Records for the task:
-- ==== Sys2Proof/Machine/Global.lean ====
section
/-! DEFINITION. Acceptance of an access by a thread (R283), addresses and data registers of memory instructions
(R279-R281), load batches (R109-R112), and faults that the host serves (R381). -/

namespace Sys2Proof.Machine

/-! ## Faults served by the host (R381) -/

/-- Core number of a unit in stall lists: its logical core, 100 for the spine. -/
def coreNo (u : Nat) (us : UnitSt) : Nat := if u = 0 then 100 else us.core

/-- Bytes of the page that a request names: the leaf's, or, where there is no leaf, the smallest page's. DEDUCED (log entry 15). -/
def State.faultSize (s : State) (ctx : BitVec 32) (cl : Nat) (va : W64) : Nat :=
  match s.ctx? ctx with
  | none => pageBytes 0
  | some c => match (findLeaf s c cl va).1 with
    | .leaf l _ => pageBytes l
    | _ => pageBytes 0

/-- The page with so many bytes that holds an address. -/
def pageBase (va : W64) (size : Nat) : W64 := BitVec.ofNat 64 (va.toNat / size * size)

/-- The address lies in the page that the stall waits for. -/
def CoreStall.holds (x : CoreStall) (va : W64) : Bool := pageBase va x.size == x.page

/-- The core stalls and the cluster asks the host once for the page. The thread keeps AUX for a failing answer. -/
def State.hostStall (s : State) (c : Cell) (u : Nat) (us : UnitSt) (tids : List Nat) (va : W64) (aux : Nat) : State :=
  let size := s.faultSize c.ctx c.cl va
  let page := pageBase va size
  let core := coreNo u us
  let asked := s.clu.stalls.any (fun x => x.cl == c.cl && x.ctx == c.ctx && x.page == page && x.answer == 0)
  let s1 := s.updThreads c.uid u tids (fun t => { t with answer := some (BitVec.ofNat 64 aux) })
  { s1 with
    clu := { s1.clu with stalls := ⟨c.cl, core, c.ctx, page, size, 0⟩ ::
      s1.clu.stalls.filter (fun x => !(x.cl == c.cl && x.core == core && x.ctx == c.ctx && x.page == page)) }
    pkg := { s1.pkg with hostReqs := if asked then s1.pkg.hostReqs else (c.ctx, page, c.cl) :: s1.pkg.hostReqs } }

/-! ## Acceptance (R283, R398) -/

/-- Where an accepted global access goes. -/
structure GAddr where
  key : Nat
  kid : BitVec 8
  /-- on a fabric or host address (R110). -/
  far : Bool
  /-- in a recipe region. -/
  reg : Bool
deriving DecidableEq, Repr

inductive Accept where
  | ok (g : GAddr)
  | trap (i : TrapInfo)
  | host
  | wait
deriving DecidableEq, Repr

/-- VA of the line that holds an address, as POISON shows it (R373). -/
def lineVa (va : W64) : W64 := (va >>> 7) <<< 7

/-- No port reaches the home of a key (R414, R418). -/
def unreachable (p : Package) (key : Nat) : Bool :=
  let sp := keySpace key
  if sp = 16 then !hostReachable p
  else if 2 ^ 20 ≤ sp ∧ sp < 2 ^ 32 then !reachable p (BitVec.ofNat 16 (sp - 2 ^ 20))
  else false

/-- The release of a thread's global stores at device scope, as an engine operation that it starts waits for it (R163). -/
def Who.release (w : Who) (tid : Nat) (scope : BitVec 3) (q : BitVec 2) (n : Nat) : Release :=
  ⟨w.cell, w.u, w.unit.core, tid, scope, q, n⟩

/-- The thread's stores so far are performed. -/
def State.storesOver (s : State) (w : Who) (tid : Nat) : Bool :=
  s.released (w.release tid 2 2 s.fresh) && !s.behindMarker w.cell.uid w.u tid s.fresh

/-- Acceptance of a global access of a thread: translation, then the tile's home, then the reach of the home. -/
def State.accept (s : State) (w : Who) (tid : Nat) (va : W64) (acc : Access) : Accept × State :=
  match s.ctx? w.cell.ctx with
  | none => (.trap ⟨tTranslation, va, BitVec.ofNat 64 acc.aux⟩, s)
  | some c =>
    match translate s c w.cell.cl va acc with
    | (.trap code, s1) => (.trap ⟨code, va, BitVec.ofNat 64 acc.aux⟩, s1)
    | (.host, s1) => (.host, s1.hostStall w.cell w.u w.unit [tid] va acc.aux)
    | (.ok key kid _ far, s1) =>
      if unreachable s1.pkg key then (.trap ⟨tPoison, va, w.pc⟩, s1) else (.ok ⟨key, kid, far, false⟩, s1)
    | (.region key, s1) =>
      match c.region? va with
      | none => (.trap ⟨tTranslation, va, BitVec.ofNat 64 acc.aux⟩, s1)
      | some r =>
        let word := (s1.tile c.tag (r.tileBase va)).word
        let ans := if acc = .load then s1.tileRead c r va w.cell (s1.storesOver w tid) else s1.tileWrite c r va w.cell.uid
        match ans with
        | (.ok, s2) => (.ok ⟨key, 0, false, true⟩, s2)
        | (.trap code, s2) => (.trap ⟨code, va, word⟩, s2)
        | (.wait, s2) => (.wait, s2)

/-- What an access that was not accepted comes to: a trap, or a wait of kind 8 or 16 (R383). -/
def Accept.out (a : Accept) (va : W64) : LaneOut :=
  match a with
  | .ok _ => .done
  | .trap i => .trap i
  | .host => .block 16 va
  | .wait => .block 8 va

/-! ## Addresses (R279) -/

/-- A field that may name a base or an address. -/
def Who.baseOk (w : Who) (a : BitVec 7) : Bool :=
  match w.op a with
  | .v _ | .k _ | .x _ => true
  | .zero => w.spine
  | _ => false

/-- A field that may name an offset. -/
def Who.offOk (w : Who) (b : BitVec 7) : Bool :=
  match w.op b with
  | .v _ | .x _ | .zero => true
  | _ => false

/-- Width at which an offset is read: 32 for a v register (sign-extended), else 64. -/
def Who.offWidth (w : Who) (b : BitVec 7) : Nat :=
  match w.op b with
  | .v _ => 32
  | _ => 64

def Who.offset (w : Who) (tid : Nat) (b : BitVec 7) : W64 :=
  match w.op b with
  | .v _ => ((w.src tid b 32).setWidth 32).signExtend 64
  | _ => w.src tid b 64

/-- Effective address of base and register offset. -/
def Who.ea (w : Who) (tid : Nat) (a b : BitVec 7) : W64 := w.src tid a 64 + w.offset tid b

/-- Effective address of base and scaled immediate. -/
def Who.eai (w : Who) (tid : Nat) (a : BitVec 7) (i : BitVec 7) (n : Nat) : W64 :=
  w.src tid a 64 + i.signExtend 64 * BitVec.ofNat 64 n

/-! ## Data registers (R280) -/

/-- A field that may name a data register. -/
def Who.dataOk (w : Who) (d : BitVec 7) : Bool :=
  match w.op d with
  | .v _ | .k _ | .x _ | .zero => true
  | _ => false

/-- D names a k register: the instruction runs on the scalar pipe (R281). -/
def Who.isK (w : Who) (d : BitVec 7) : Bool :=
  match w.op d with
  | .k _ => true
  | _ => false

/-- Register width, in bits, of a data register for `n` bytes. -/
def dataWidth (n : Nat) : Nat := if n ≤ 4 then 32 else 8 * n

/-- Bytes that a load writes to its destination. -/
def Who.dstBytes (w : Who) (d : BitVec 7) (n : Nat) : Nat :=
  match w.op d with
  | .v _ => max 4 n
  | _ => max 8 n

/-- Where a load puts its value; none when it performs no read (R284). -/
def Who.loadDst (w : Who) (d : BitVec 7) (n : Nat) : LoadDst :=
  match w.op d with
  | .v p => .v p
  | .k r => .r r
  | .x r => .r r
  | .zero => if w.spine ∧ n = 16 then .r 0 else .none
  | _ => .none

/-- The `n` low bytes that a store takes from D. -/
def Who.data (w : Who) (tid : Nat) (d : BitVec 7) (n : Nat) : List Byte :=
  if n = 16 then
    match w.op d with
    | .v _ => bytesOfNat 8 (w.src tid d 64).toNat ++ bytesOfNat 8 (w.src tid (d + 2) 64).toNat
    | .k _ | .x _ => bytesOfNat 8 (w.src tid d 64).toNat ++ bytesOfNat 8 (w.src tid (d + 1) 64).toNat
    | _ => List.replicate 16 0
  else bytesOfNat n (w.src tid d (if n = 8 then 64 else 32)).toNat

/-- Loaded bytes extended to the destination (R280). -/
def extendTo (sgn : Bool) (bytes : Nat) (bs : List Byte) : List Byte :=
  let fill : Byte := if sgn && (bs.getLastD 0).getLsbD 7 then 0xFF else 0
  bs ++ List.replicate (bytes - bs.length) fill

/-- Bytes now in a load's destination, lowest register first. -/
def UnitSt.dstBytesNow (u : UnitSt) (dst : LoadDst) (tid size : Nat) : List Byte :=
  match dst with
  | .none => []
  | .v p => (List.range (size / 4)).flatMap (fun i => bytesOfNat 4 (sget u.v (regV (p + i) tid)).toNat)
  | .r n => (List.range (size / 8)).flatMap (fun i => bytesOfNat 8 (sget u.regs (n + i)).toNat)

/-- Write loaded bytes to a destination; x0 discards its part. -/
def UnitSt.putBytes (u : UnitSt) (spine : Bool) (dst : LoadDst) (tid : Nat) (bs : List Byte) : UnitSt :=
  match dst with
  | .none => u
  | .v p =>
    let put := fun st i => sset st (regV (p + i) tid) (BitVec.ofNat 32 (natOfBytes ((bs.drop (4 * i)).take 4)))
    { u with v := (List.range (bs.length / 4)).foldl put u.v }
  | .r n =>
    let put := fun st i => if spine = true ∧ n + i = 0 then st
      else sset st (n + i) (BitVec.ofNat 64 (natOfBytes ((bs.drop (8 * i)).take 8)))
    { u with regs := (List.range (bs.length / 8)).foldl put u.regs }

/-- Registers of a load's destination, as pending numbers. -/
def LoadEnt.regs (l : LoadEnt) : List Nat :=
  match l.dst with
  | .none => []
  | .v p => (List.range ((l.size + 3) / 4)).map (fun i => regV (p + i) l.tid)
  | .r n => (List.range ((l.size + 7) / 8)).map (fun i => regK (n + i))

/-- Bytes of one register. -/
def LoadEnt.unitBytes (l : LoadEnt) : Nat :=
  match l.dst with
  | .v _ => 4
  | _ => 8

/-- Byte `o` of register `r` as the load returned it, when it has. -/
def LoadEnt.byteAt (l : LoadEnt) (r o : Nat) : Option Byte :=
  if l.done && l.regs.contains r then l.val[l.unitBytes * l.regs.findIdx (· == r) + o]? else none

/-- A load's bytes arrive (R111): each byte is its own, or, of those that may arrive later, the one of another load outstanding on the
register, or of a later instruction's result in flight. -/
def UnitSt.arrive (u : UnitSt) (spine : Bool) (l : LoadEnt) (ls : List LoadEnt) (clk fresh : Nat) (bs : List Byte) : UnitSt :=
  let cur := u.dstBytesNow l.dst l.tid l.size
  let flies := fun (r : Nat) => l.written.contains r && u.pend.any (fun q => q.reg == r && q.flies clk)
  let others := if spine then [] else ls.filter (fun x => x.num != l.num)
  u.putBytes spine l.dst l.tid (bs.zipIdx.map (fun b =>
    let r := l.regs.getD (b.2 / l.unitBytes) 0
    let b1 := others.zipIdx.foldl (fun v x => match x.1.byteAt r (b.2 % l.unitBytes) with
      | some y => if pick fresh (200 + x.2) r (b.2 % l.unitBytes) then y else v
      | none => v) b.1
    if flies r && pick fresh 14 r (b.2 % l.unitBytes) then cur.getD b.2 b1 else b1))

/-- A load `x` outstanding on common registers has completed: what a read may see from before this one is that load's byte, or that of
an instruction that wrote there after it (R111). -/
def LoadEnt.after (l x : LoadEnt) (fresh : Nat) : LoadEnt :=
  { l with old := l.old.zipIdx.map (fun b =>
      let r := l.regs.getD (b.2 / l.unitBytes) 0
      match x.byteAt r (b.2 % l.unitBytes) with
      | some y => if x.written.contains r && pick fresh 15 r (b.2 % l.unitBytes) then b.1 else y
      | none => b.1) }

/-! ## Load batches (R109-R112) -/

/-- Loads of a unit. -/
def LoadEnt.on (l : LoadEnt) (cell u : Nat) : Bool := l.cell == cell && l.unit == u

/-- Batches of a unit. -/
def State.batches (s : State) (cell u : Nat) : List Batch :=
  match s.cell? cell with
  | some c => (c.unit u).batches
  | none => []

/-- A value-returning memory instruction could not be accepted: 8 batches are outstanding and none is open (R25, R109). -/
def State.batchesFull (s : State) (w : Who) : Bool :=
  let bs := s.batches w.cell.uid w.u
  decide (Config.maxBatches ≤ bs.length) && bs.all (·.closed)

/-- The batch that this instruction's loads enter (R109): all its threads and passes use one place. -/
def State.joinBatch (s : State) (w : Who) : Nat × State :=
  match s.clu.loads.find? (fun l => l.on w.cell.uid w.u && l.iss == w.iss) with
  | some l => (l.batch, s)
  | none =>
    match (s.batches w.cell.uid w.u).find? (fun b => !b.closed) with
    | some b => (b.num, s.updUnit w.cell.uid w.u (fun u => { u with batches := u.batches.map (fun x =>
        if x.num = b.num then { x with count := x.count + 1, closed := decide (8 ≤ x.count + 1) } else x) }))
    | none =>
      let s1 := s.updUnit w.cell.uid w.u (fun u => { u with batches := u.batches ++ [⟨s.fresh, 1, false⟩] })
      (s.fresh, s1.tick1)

What you should do:
Leave out every line after the one with "(g : GAddr)". Reproduce the material above exactly from its first line through that line.

Answer to this problem:
-- ==== Sys2Proof/Machine/Global.lean ====
section
/-! DEFINITION. Acceptance of an access by a thread (R283), addresses and data registers of memory instructions
(R279-R281), load batches (R109-R112), and faults that the host serves (R381). -/

namespace Sys2Proof.Machine

/-! ## Faults served by the host (R381) -/

/-- Core number of a unit in stall lists: its logical core, 100 for the spine. -/
def coreNo (u : Nat) (us : UnitSt) : Nat := if u = 0 then 100 else us.core

/-- Bytes of the page that a request names: the leaf's, or, where there is no leaf, the smallest page's. DEDUCED (log entry 15). -/
def State.faultSize (s : State) (ctx : BitVec 32) (cl : Nat) (va : W64) : Nat :=
  match s.ctx? ctx with
  | none => pageBytes 0
  | some c => match (findLeaf s c cl va).1 with
    | .leaf l _ => pageBytes l
    | _ => pageBytes 0

/-- The page with so many bytes that holds an address. -/
def pageBase (va : W64) (size : Nat) : W64 := BitVec.ofNat 64 (va.toNat / size * size)

/-- The address lies in the page that the stall waits for. -/
def CoreStall.holds (x : CoreStall) (va : W64) : Bool := pageBase va x.size == x.page

/-- The core stalls and the cluster asks the host once for the page. The thread keeps AUX for a failing answer. -/
def State.hostStall (s : State) (c : Cell) (u : Nat) (us : UnitSt) (tids : List Nat) (va : W64) (aux : Nat) : State :=
  let size := s.faultSize c.ctx c.cl va
  let page := pageBase va size
  let core := coreNo u us
  let asked := s.clu.stalls.any (fun x => x.cl == c.cl && x.ctx == c.ctx && x.page == page && x.answer == 0)
  let s1 := s.updThreads c.uid u tids (fun t => { t with answer := some (BitVec.ofNat 64 aux) })
  { s1 with
    clu := { s1.clu with stalls := ⟨c.cl, core, c.ctx, page, size, 0⟩ ::
      s1.clu.stalls.filter (fun x => !(x.cl == c.cl && x.core == core && x.ctx == c.ctx && x.page == page)) }
    pkg := { s1.pkg with hostReqs := if asked then s1.pkg.hostReqs else (c.ctx, page, c.cl) :: s1.pkg.hostReqs } }

/-! ## Acceptance (R283, R398) -/

/-- Where an accepted global access goes. -/
structure GAddr where
  key : Nat
  kid : BitVec 8
  /-- on a fabric or host address (R110). -/
  far : Bool
  /-- in a recipe region. -/
  reg : Bool
deriving DecidableEq, Repr

inductive Accept where
  | ok (g : GAddr)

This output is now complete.